Sometimes the bike’s a nice place to be. You’ve got a seat, food, drinks, and a nice breeze.
But not when your T1 exit ‘road’ is a decades-old concrete service path that looked like it had been used as bombing target practice by the air force base next door.
I might have been ok if I had been on a mountain bike but this sorry excuse for a paved surface was not what my bike’s skinny 23mm tires wanted to roll over.
But it’s a race, right? So ride it, don’t walk it.
So, against my better judgement, I mashed up the incline, avoiding as many sharp edges as possible, and set my sights on the smooth street up ahead.
To get there, however, I had to roll down a 50-100m descent, still looking like a used minefield. I made it fine, and happily rolled onto the smooth tarmac.
Finally, time to get a drink of my Hammer Perpetuem which had been carefully mixed into a bottle and slotted into one of two bottle cages behind my seat.
I glanced back, over my left shoulder, to see my bright yellow bottle awkwardly lodged between the edge of a pothole and some gravel. That was my nutrition! It had bounced out as I went over the bumpy road! What was I going to do?
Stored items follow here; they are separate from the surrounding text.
-- ==== Sys2Proof/Machine/State.lean ====
section
/-! DEFINITION. Sys2Proof/Machine/State.lean: everything the spec gives the module, as plain data. Threads stand in
cur (the thread whose turn it is to issue) and others; committed memory is one list of cells; the other units of the
module are grouped by the chapter that describes them. -/

namespace Sys2Proof.Machine

/-- A table: numbers with the entry of each. A number without an entry has the unit's value after reset. -/
abbrev Tbl (α : Type) := List (Nat × α)

/-- Committed memory (R42, R273, R429): cells of device memory at their physical address, of local arrays from
2^40, of host memory from 2^56; strictly rising addresses, and no cell whose byte is 0 (log 3: DESIGN CHOICE, unsafe). -/
abbrev Memory := List Host.Cell

/-- A register of a thread (R100). -/
inductive Reg where
  | g (n : Fin 32) | p (n : Fin 8) | v (n : Fin 32) | e (n : Fin 8)
deriving DecidableEq, Repr

/-- The thread registers and CSRs that a checkpoint holds (R112, R167). -/
structure Regs where
  pc : Word
  g : Vector Word 32
  p : Vector Pred 8
  v : Vector Vec 32
  e : Vector Word 8
  fflags : Flags
  fmode : BitVec 12
  srseed : Word
  scxg : BitVec 2
  waitto : BitVec 32
  chmin : BitVec 16
  pin : BitVec 2
  sbchk : Bool
  level : BitVec 3
  item : Word
  /-- the number of COPY and ZFILL instructions issued since launch start (R288) -/
  copySeq : Nat
deriving DecidableEq, Repr

/-- A fixed-latency result not yet available: the register keeps its old value for readers until cycle due
(R156, R160). Entries stand newest first; gen is the chunk that issued it. -/
structure Stale where
  reg : Reg
  old : Vec
  due : Nat
  gen : Nat
deriving DecidableEq, Repr

/-- Why a register is busy (R158): a load, a long local operation, a division, a vector load's slot of the queue (R293), a
matrix job, or a shipped instruction by number. -/
inductive BusyBy where
  | load | unit | div | slot | job | ship (id : Nat)
deriving DecidableEq, Repr

/-- A register with a pending scoreboarded write: its reason, the chunk that issued it, and the cycle of issue (R157,
R158). -/
structure Busy where
  reg : Reg
  why : BusyBy
  gen : Nat
  since : Nat
deriving DecidableEq, Repr

/-- A command in a vector queue: its thread, and the register whose scoreboarded write waits for it (R161). -/
structure VecCmd where
  tid : Nat
  reg : Option Reg
deriving DecidableEq, Repr

/-- A 128-byte line by its canonical name (R269, R271, R284): a global line of an ASID, a line of a core's own
window, or a line of a cluster's window. -/
inductive Line where
  | glob (asid n : Nat) | own (core n : Nat) | clu (cluster n : Nat)
deriving DecidableEq, Repr

/-- A reduction or one lane of an append, buffered in a chunk (R334, R358, R360, R362). Keys are memory keys of
the target bytes. -/
inductive Effect where
  /-- integer reduction: operation code of R142, size in bytes, operand -/
  | int (op size key : Nat) (x : Word)
  /-- float reduction: operation code of R142, f64 or f32, operand -/
  | flt (op : Nat) (dbl : Bool) (key : Nat) (x : Word)
  /-- append: counts word if the cell exists, slot cap, address of the cell's bins, element size and bits, overflow
  counter with its line and address -/
  | append (cnt : Option (Nat × Line)) (cap : Nat) (bins : Word) (es : Nat) (x : Word) (ovf : Nat) (oline : Line) (ova : Word)
deriving DecidableEq, Repr

/-- The operands of COPY or ZFILL with its number (R287, R288, R305). -/
structure CopyCmd where
  tid : Nat
  asid : Nat
  seq : Nat
  fill : Bool
  src : Word
  dst : Word
  len : Nat
  rows : Nat
  sstride : Word
  dstride : Word
  pc : Word
  launch : Option Nat
  /-- v of the issuing commit, and of the issuing commit or the copy's previous piece (R341, R384) -/
  cv : Nat
  v : Nat
deriving DecidableEq, Repr

/-- What an access asks of a peer device (R338, R433). -/
inductive PeerAct where
  /-- a read of n bytes with the byte enables of those wanted, a write of bytes at offsets from the place, a reduction with its
  operation and size -/
  | read (n en : Nat)
  | write (cells : List Host.Cell)
  | reduce (op size : Nat) (x : Word)
  /-- a read of n bytes for a piece of the copy in a channel of a cluster's Hoist -/
  | fetch (cluster chan n : Nat)
deriving DecidableEq, Repr
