/-- The task of a squashed body: QUEUED again, or OVERFLOW, with one more squash in a row; a fault reply makes its rerun
serial-ship (R88, R106, R186). -/
def Task.again (k : Task) (cause : Option Nat) (faulted : Bool) : Task :=
  { k with state := if cause = some 7 then .overflow else .queued, tid := none, leave := false, irrev := false
           serialShip := k.serialShip || faulted
           run := if cause.isSome && k.run != 255 then k.run + 1 else k.run }

/-- A pinned rerun that is squashed all the same asks for the serial token (R351). -/
def toSerial (s : State) (tid : Nat) : State :=
  match s.thread tid with
  | none => s
  | some t => { s.setThread { t with mustPin := false, mustSerial := true } with
      weir := { s.weir with serialQueue := addOnce tid s.weir.serialQueue } }

/-- Rolls a thread's chunk back: the executing one, or with older the committing one and everything after it (R164, R169).
A chunk that is the body of an ordered task sends its task back to QUEUED and frees the slot; where the slot has gone on to
other work, that work and its run of squashes stay as they are (R88, R98, R106); an IRREVOCABLE one stays. A cause makes it a
squash, which counts; a fault reply that has come in at the same moment makes the rerun serial-ship (R186). -/
def undo (s : State) (tid : Nat) (older : Bool) (cause : Option Nat) : State :=
  match s.thread tid with
  | none => s
  | some t =>
    let hit := if older then t.com.getD t.ex else t.ex
    if hit.task.isSome && t.irrev && !older then s
    else
      let gens := if older && hit.task.isNone then [hit.gen, t.ex.gen] else [hit.gen]
      let faulted := s.ships.any (fun x =>
        x.tid == tid && gens.contains x.gen && x.replied && !x.cancelled && (x.status == 1 || x.status == 2))
      let lost := 1 + bitOf (older && hit.task.isNone && t.ex.count != 0)
      let s := if cause.isNone then s
        else (s.mapOwnLaunch t (fun l => { l with squashes := l.squashes + 1 })).bump (dieOf (clusterOf tid)) 1 lost
      let s := cancelShips (if older || t.com.isNone then dropPins s tid else s) tid gens
      let counted := match cause with
        | none => t
        | some k => countSquash t k
      match hit.task with
      | some key =>
        let s := s.mapTask key (fun k => k.again cause faulted)
        if older then s.setThread { t with com := none, squashes := counted.squashes, chcause := counted.chcause }
        else s.setThread { counted.toWaiting with r := t.restored hit gens }
      | none =>
        let u := rollThread counted older s.cycle
        let s := s.setThread { u with ex := { u.ex with serialShip := u.ex.serialShip || faulted } }
        if cause.isSome && hit.pinned then toSerial s tid else s

/-- Squashes a thread's chunk with a cause (R107, R169). -/
def squash (s : State) (tid : Nat) (older : Bool) (cause : Nat) : State := undo s tid older (some cause)

/-- The leader of a pair has executed, with values that it has taken from outside its registers: the trailer has this still
to do, and the values stand in the queue (R417). -/
def Thread.leads (t : Thread) (gen : Nat) (vals : List Vec) : Thread :=
  { t with trail := t.trail.map (fun x =>
      { x with todo := x.todo ++ [⟨gen, t.r, vals.length⟩], queue := x.queue ++ vals.map (fun v => (gen, v)) }) }

/-- The boundary before the next instruction: the executing chunk ends and a checkpoint is taken (R164, R166,
R167); a trailing thread takes the decision from the queue (R417). -/
def boundary (t : Thread) (now : Nat) (mask : Option LiveMask) : Thread :=
  { t with trail := (t.leads t.ex.gen [1]).trail
           com := some { t.ex with phase := .ended }
           ex := { newChunk t.r mask (t.ex.gen + 1) with task := if t.irrev then t.ex.task else none
                                                         serial := t.irrev, serialShip := t.irrev }
           stopAt := none, owed := if t.stopAt = some t.ex.count then t.owed else none
           ready := max t.ready (now + (if mask.isSome then 1 else 4)) }

/-- The home vector of a chunk in ascending order; a chunk without accesses holds its own core's node (R341,
R342). -/
def homesOf (t : Thread) (c : Chunk) : List Nat :=
  let all := (c.shared ++ c.excl).foldl (fun l k => insertAsc k l) []
  if all.isEmpty then [coreNode (coreOf t.tid)] else all

/-- Whether a node can be acquired now by a thread's commit: no other holder, no other's pin, first in its queue, which
one that has pinned the node, or a serial chunk that holds it, passes (R343, R348, R349). -/
def nodeFree (n : Node) (tid : Nat) (exclusive : Bool) : Bool :=
  (n.excl.isNone || n.excl == some tid) && (n.pin.isNone || n.pin == some tid) &&
  (!exclusive || n.shared.all (fun x => x == tid)) &&
  (n.pin == some tid || n.excl == some tid || n.queue.isEmpty || n.queue.head? == some tid)

/-- The names under which the agents outside threads hold nodes and wait for them (R337): the device's functions, peer devices,
snoops, mailboxes, Hoist channels, Tailraces and completion objects. -/
def agentId (kind n : Nat) : Nat := 2 ^ 60 + kind * 2 ^ 40 + n

/-- Takes a node for a commit, or joins its queue. The answer says whether it was taken. -/
def takeNode (s : State) (tid k : Nat) (exclusive : Bool) : State × Bool :=
  let n := s.node k
  if nodeFree n tid exclusive then
    let n := { n with queue := n.queue.filter (fun x => x != tid) }
    (s.setNode k (if exclusive then { n with excl := some tid } else { n with shared := addOnce tid n.shared }), true)
  else (s.setNode k { n with queue := addOnce tid n.queue }, false)

/-- The operation of a RED code on n bytes (R142, R358). -/
def redInt (op n x y : Nat) : Nat :=
  match op with
  | 0 => memInt 1 n x y
  | 1 => memInt 4 n x y
  | 2 => memInt 5 n x y
  | 3 => memInt 6 n x y
  | 4 => memInt 7 n x y
  | 5 => memInt 2 n x y
  | 6 => memInt 3 n x y
  | _ => x ^^^ y

/-- Applies one reduction or append to committed memory at a chunk's point (R334, R358, R360, R362). The thread's
address space places an appended element. -/
def applyEffect (t : Thread) (s : State) (e : Effect) : State :=
  match e with
  | .int op size key x =>
    let old := Memory.num s.mem key size
    { s with mem := Memory.setNum s.mem key size (redInt op size old (x.toNat % 2 ^ (8 * size))) }
  | .flt op dbl key x =>
    let size := if dbl then 8 else 4
    let old := Memory.num s.mem key size
    { s with mem := Memory.setNum s.mem key size (memFloat op dbl old (x.toNat % 2 ^ (8 * size))) }
  | .append cnt cap bins es x ovf .. =>
    let drop := { s with mem := Memory.setNum s.mem ovf 8 (Memory.num s.mem ovf 8 + 1) }
    match cnt with
    | none => drop
    | some (c, line) =>
      let k := Memory.num s.mem c 4
      let s := { s with mem := if k < 2 ^ 32 - 1 then Memory.setNum s.mem c 4 (k + 1) else s.mem
                        weir := { s.weir with heldCounts := addOnce line s.weir.heldCounts } }
      if k < cap then
        match resolve s t (bins + BitVec.ofNat 64 (k * es)) 1 .write with
        | .ok l => { s with mem := Memory.setNum s.mem l.key es (x.toNat % 2 ^ (8 * es)) }
        | _ => s
      else { s with mem := Memory.setNum s.mem ovf 8 (Memory.num s.mem ovf 8 + 1) }

/-- The line of the slot or of the overflow counter that an append is about to write (R335). -/
def effectLine (t : Thread) (s : State) (e : Effect) : Option Line :=
  match e with
  | .append cnt cap bins es _ _ oline _ =>
    match cnt with
    | none => some oline
    | some (c, _) =>
      let k := Memory.num s.mem c 4
      if k < cap then
        match resolve s t (bins + BitVec.ofNat 64 (k * es)) 1 .write with
        | .ok l => some l.line
        | _ => none
      else some oline
  | _ => none

/-- Whether every slot and overflow counter that the appends are about to write is on a page that takes it; where one is not,
the home refuses the commit (R280). -/
def slotsMapped (t : Thread) (s : State) : List Effect → Bool
  | [] => true
  | e :: es =>
    let takes (va : Word) : Bool := match resolve s t va 1 .write with
      | .ok _ => true
      | _ => false
    (match e with
      | .append (some (c, _)) cap bins size _ _ _ ova =>
        let k := Memory.num s.mem c 4
        takes (if cap ≤ k then ova else bins + BitVec.ofNat 64 (k * size))
      | .append none _ _ _ _ _ _ ova => takes ova
      | _ => true) && slotsMapped t (applyEffect t s e) es

/-- Applies reductions and appends in order and collects the lines that appends write besides their counts lines. -/
def applyEffects (t : Thread) (s : State) (lines : List Line) : List Effect → State × List Line
  | [] => (s, lines)
  | e :: es =>
    let lines := match effectLine t s e with
      | some l => addOnce l lines
      | none => lines
    applyEffects t (applyEffect t s e) lines es

/-- Clears the poison marks of units that stores cover whole (R415). -/
def clearPoison (poison : List Nat) (cells : List Host.Cell) : List Nat :=
  poison.filter (fun u =>
    let n := if 2 ^ 40 ≤ u ∧ u < 2 ^ 56 then 32 else 128
    (cells.filter (fun c => decide (u ≤ c.1 ∧ c.1 < u + n))).length != n)

/-- Records that commits have touched lines, for WAITV (R367). -/
def touch (s : State) (lines : List Line) : State :=
  { s with weir := { s.weir with
      order := s.weir.order + 1
      touched := lines.foldl (fun l x => (x, s.weir.order + 1) :: l.filter (fun e => e.1 != x)) s.weir.touched } }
Thankfully, I had packed 5-6 gels in a much more secure place on my bike – the bento box.
This was my backup nutrition, without which, I would have had to rely on whatever the course was serving, which isn’t a good idea.
Thankfully, though, the on-course nutrition worked well for me – but notice that I stuffed those bottles down by bibs instead of relying on the bottle cages behind the seat.
So the moral of the story is bring backup nutrition. Something that you’ve tested in your training. Something that you know will work if it comes down to it. Something that, while it may not be ideal, is better than hoping the race will cater a perfect lunch for you.
And oh yeah – walk your bike around the potholes.